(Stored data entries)
++++

-- ==== Sys2Proof/Machine/Step.lean ====
section
/-! DEFINITION. One step of the machine. -/

namespace Sys2Proof.Machine

/-- One step (log entry 1): the instruction that is next, executed; a write waits for a line that the host holds (R447). -/
def step (s : State) : Host.Outcome State Fault Refusal :=
  s.behindHost s.nextStep.1 s.nextStep.2 (exec s.nextStep.1 s.nextStep.2)

/-- The state with an instruction placed where the next step takes its instruction from (log entry 10): a clause word in
the clause buffer of a group in focus, an operator word on a lane in focus. -/
def State.withFetchWord (s : State) (_nbits w : Nat) : State := s.placeWord w

end Sys2Proof.Machine
end

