/-- R332, R333: BANK_ATOMIC on 4 bytes of a shared store returns the old value and writes the operation's result, exactly
there; a CAS that finds another value writes nothing. -/
def Sys2Proof.Slice0.BankAtomicReadsModifiesWrites : Prop :=
  ∀ (s : State) (g : Machine.Group) (o : Outst) (t : Target) (op : AtomOp) (c : CoreId) (off : Nat) (x y : Word),
    s.due = some (g, o, t) → o.kind = .atomic op 4 .core .rlx → t.pieces = [⟨.sh c.die c.core off, 4, .d, none⟩] →
    t.args = (if op = .cas then [y, x] else [x]) → op ≠ .addF32 → op ≠ .addF64 → op ≠ .addBf16 →
    s.blocked g o.seq t.thread t.pieces false false = false → s.poison = [] → (∀ k ∈ s.cores, k.shared.wf = true) → g.tx = none →
    g.out.find? (fun z => z.seq = o.seq) = some o →
    let old := BitVec.ofNat 32 (bytesToNat ((List.range 4).map fun i => (s.coreD c).shared.read (off + i)))
    let new : Word := match op with
      | .fetchAdd => old + x
      | .swap => x
      | .cas => if old = y then x else old
      | .minI32 => if old.toInt ≤ x.toInt then old else x
      | .maxI32 => if x.toInt ≤ old.toInt then old else x
      | .and => old &&& x
      | .or => old ||| x
      | .xor => old ^^^ x
      | .addF32 => old
      | .addF64 => old
      | .addBf16 => old
    ∃ u h q, exec .bankAtomic s = .next u ∧ u.group? g.id = some h ∧ h.out.find? (fun z => z.seq = o.seq) = some q ∧
      q.res = o.res ++ [(t.thread, [old])] ∧ q.todo = o.todo.filter (fun z => z.thread ≠ t.thread) ∧
      (∀ i, i < 4 → (u.coreD c).shared.read (off + i) = BitVec.ofNat 8 (new.toNat / 2 ^ (8 * i))) ∧
      (∀ p, p < off ∨ off + 4 ≤ p → (u.coreD c).shared.read p = (s.coreD c).shared.read p) ∧ ∀ a, u.readPa a = s.readPa a

/-! ### Steps, clauses and selection (R15 to R25, R132, R159 to R162, R375, R399, R402) -/

namespace Sys2Proof.Slice0

open Sys2Proof Sys2Proof.Machine

/-- The words of a clause of class `c` pass the decode checks of R17 to R19 and R70. -/
def goodWords (c : Cls) : List Word → Prop
  | [] => True
  | [w] => ∃ i, decodeWord w none = .ok i ∧ i.literals = 0 ∧ (i.isNop = true ∨ i.cls = some c)
  | w :: l :: ws => ∃ i, decodeWord w (some l) = .ok i ∧ (i.isNop = true ∨ i.cls = some c) ∧
      ((i.literals = 1 ∧ goodWords c ws) ∨ (i.literals = 0 ∧ i.endsClause = false ∧ goodWords c (l :: ws)))

/-- ILLEGAL at the decode of word `k` of a fetched clause (R17, R408). -/
def illegalAt (g : Group) (k : Nat) : FaultRec :=
  { code := 0x01, mask := g.mask, addr := g.clause.addr, widx := k, retpc := g.clause.addr, retw := k, rp := true }

/-- The lines that the host holds and that a step, executed in `n` and answering `t`, has written as the device (R447). -/
def hostLines (n t : State) : List Nat := t.called.drop n.called.length

/-- What a step from `s` answers whose next instruction is `i`, executed in `n`, which differs from `s` in the model's own fields
alone: the outcome of `exec`; but an instruction that is not the host's own and would write a line that the host holds is not
performed: the back-invalidation of each such line is under way instead, and what was scheduled stays scheduled (R447). -/
def stepsAs (s : State) (i : Instr) (n : State) : Prop :=
  (∀ t, exec i n = .next t → hostOwn i = true ∨ hostLines n t = [] → step s = .next t) ∧
  (∀ t, exec i n = .next t → hostOwn i = false → hostLines n t ≠ [] → ∃ u, step s = .next u ∧
    u = { n with schedule := u.schedule, invals := u.invals } ∧ (∀ d, d ∈ u.schedule ↔ d ∈ s.schedule) ∧ (∀ v ∈ s.invals, v ∈ u.invals) ∧
    ∀ l ∈ hostLines n t, ∃ v ∈ u.invals, v.line = l ∧ v.die = none) ∧
  (∀ f, exec i n = .fault f → step s = .fault f) ∧ ∀ f, exec i n = .refused f → step s = .refused f

/-- Where the instructions of some words begin, the first of which has index `i` (R17, R19). -/
def starts : List Word → Nat → List Nat
  | [], _ => []
  | w :: ws, i => i :: match decodeWord w ws.head? with
    | .ok x => if x.literals = 1 then (match ws with
      | [] => []
      | _ :: rest => starts rest (i + 2)) else starts ws (i + 1)
    | .error _ => starts ws (i + 1)

end Sys2Proof.Slice0

/-- R15, R67, R87, R399, R447: a step of a group that issues is `exec` of the instruction that its next word decodes to, and a step of a
lane is `exec` of the operator that its word decodes to, each in the state with the model's own focus and arguments in
place; a step that is scheduled is `exec` of that step, and no clause word comes from the schedule (log entry 1). A scheduled turn of
a group names the order in which a word's threads reach their places. A write of the device notes each line that the host holds, and a step that
has noted one waits (log entry 1). A word of a group that a restore left with late faults, or whose waiting SPAT is being saved with its team, is not next. -/
def Obligations.StepRunsDecodedWord : Prop :=
  (∀ (s : State) (g : Machine.Group) (i : Instr), s.group? g.id = some g → g.status = .running → g.stage = .issuing →
    g.turn = true → (∀ t, g.tx = some t → t.seen = none) → s.mayIssue g = true →
    (g.lateMask = 0 ∨ g.lateCtrs ≠ [] ∨ g.resume ≠ none ∨ g.replay ≠ none ∨ g.restore ≠ none) →
    (∀ u r, s.team? g.task g.lin = some u → s.rig? g.id = some r → r.phase = .wait → u.taken = false) → decodeWord (g.clause.words.getD g.clause.next 0) g.clause.words[g.clause.next + 1]? = .ok i →
    let a : StepArgs := { group := g.id, core := g.id.coreId, n := g.id.quad }
    (s.schedule = [] → s.focus = .group g.id → stepsAs s i { s with args := a }) ∧
    ∀ order rest, s.schedule = .serve (.group g.id) order :: rest →
      stepsAs s i { s with schedule := rest, focus := .group g.id, args := { a with data := order } }) ∧
  (∀ (s : State) (j : GroupId) (n : Nat) (r : Rig) (b : Block) (i : Instr) (rest : List Due), s.rig? j = some r → r.block = some b →
    decodeOperator (b.ops.getD n 0) = .ok i → s.schedule = .serve (.lane j n) none :: rest →
    let a : StepArgs := { group := j, core := j.coreId, n := j.quad, t := n }
    stepsAs s i { s with schedule := rest, focus := .lane j n, args := a }) ∧
  (∀ (s : State) (i : Instr) (a : StepArgs) (rest : List Due), s.schedule = .step i a :: rest →
    stepsAs s (if encodeNat i = none then i else .cycIncrement) { s with schedule := rest, args := a }) ∧
  ∀ (s : State) (w : Option GroupId) (pa : Nat) (bs : List Byte), Slice0.hostLines s (s.deviceWrite w (.pa pa) bs) =
    (linesOf pa bs.length).filter fun l => (s.dirOf l).host

/-- R15, R16, R17: CLAUSE_FETCH of a group at a header brings the header and the N words that it names, each fetched at its
address, into the clause buffer; the lowest word whose fetch fails gives the group that fault, its index in WIDX, to return
to the header, with nothing replayed. -/
def Sys2Proof.Slice0.ClausesAreFetchedWordByWord : Prop :=
  ∀ (s : State) (g : Machine.Group), s.group? s.args.group = some g → g.status = .running → g.stage = .header → g.tx = none →
    g.delayed = [] → s.mayStart g = true →
    let reads := fun (ws : List Word) => ∀ k w, ws[k]? = some w → s.fetchWord g (g.pc + BitVec.ofNat 64 (4 * k)) = (.ok w, s)
    (∀ (h : Word) (ws : List Word), ws.length = h.toNat / 2 ^ 28 → reads (h :: ws) → exec .clauseFetch s =
      .next (s.put { g with stage := .fetched, clause := { addr := g.pc, words := h :: ws, next := 1 } })) ∧
    ∀ (ws : List Word) (code addr : Nat), (ws = [] ∨ ws.length ≤ (ws.headD 0).toNat / 2 ^ 28) → reads ws →
      s.fetchWord g (g.pc + BitVec.ofNat 64 (4 * ws.length)) = (.error (.fault code addr), s) →
      exec .clauseFetch s = .next (s.raise g
        { code := code, mask := g.mask, addr := BitVec.ofNat 64 addr, widx := ws.length, retpc := g.pc, retw := 0, rp := false })

/-- R17, R18, R19, R68, R70: CLAUSE_DECODE lets a clause go on whose header and words pass their checks; a header that does
not, or a first word that does not after words without a literal, is ILLEGAL at its index, and no word issues. -/
def Sys2Proof.Slice0.ClausesAreCheckedAtDecode : Prop :=
  ∀ (s : State) (g : Machine.Group) (h : Word) (ws : List Word), s.group? s.args.group = some g → g.status = .running →
    g.stage = .fetched → g.resume = none → g.clause.words = h :: ws →
    (∀ x, decodeHeader h = .ok x → goodWords x.cls ws → exec .clauseDecode s = .next (s.put { g with stage := .decoded })) ∧
    (∀ e, decodeHeader h = .error e → exec .clauseDecode s = .next (s.raise g (illegalAt g 0))) ∧
    ∀ x k, decodeHeader h = .ok x → k < ws.length →
      (∀ j, j < k → ∃ i, decodeWord (ws.getD j 0) ws[j + 1]? = .ok i ∧ i.literals = 0 ∧ i.endsClause = false ∧
        (i.isNop = true ∨ i.cls = some x.cls)) →
      ((∃ e, decodeWord (ws.getD k 0) ws[k + 1]? = .error e) ∨ (∃ i, decodeWord (ws.getD k 0) ws[k + 1]? = .ok i ∧
        ((i.isNop = false ∧ i.cls ≠ some x.cls) ∨ (i.literals = 0 ∧ i.endsClause = true ∧ k + 1 < ws.length)))) →
      exec .clauseDecode s = .next (s.raise g (illegalAt g (k + 1)))

/-- R23, R25, R399, R406: the first word of a decoded clause issues once every counter of WAIT is 0 and a preceding serial
clause has every result written; the pending bits of those counters and of that clause are cleared as it does, and before
it does, late faults under a counter of WAIT trap with every late thread, at the header, as do those that a restored
context brings; a WAIT that covers the counter of an MMA or a SLOTWT acquires at .core (R312). A return point's clause goes on
at its word, with the mask of the handler until a replayed word ends; without RP it goes on after that word. -/
def Sys2Proof.Slice0.ClausesStartWhenTheirWaitIsMet : Prop :=
  ∀ (s : State) (g : Machine.Group), s.group? s.args.group = some g → g.status = .running → g.stage = .decoded → g.turn = true →
    s.mayStart g = true → ((∀ d ∈ g.delayed, g.inHandler = true ∧ d.handler = false) ∨ g.resume ≠ none) →
    let done := ∀ k, g.serial = some k → ∀ o ∈ g.out, o.seq < k.1
    let met := (∀ c : Fin 8, g.waitMask.getLsbD c.val = true → g.dc[c] = 0) ∧ done
    let cleared := fun (h : Machine.Group) => ∀ x, x ∈ h.pending ↔ x ∈ g.pending ∧ ∀ k, g.serial = some k → x.seq < k.1
    (g.resume = none → ¬ met → exec .clauseStart s = .next s) ∧
    (g.resume = none → met → g.lateMask = 0 → ∃ h : Machine.Group,
      exec .clauseStart s = .next (if ∃ c ∈ g.acqCtrs, g.waitMask.getLsbD c.val = true then (s.put h).acquireL1 g.id.coreId .core else s.put h) ∧
      h = { g with stage := .issuing, pending := h.pending, serial := none, clauseSeq := g.seq, acqCtrs := h.acqCtrs } ∧
      (∀ c, c ∈ h.acqCtrs ↔ c ∈ g.acqCtrs ∧ g.waitMask.getLsbD c.val = false) ∧
      ∀ x, x ∈ h.pending ↔ x ∈ g.pending ∧ g.waitMask.getLsbD x.ctr.val = false ∧ ∀ k, g.serial = some k → x.seq < k.1) ∧
    (∀ c a, g.resume = none → met → g.lateMask ≠ 0 → ((∃ k ∈ g.lateCtrs, g.waitMask.getLsbD k.val = true) ∨ g.lateCtrs = []) →
      g.lateRec = some (c, a) →
      let r : FaultRec :=
        { code := c % 256, write := c.testBit 15, mask := g.lateMask, addr := a, late := true, widx := 0, retpc := g.pc, retw := 0, rp := false }
      exec .clauseStart s = .next (s.raise g r)) ∧
    (g.resume = none → met → g.lateMask ≠ 0 → g.lateCtrs = [] → g.lateRec = none →
      let r : FaultRec :=
        { code := g.faultCode.toNat % 256, mask := g.lateMask, addr := g.faultAddr, late := true, widx := 0, retpc := g.pc, retw := 0, rp := false,
          raw := some g.faultCode }
      exec .clauseStart s = .next (s.raise g r)) ∧
    (∀ w m, g.resume = some ⟨w, true, m⟩ → done → ∃ h : Machine.Group, exec .clauseStart s = .next (s.put h) ∧ cleared h ∧
      h = { g with
        resume := none
        stage := .issuing
        clauseSeq := g.seq
        restore := some m
        pending := h.pending
        serial := none
        clause := { g.clause with next := w } }) ∧
    ∀ w m i, g.resume = some ⟨w, false, m⟩ → done → decodeWord (g.clause.words.getD w 0) g.clause.words[w + 1]? = .ok i →
      ∃ h : Machine.Group, exec .clauseStart s = .next (s.put ((h.setMask m).nextWord (i.literals + 1))) ∧ cleared h ∧
      h = { g with
        resume := none
        stage := .issuing
        clauseSeq := g.seq
        pending := h.pending
        serial := none
        clause := { g.clause with next := w } }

++++

**Task details:** Taking the line with "i.cls = some c) ∧" as the first and the line with "def stepsAs (s" as the last, retype that stretch of the data above exactly, with no other lines.

**Reply:**
  | w :: l :: ws => ∃ i, decodeWord w (some l) = .ok i ∧ (i.isNop = true ∨ i.cls = some c) ∧
      ((i.literals = 1 ∧ goodWords c ws) ∨ (i.literals = 0 ∧ i.endsClause = false ∧ goodWords c (l :: ws)))

/-- ILLEGAL at the decode of word `k` of a fetched clause (R17, R408). -/
def illegalAt (g : Group) (k : Nat) : FaultRec :=
  { code := 0x01, mask := g.mask, addr := g.clause.addr, widx := k, retpc := g.clause.addr, retw := k, rp := true }

/-- The lines that the host holds and that a step, executed in `n` and answering `t`, has written as the device (R447). -/
def hostLines (n t : State) : List Nat := t.called.drop n.called.length

/-- What a step from `s` answers whose next instruction is `i`, executed in `n`, which differs from `s` in the model's own fields
alone: the outcome of `exec`; but an instruction that is not the host's own and would write a line that the host holds is not
performed: the back-invalidation of each such line is under way instead, and what was scheduled stays scheduled (R447). -/
def stepsAs (s : State) (i : Instr) (n : State) : Prop :=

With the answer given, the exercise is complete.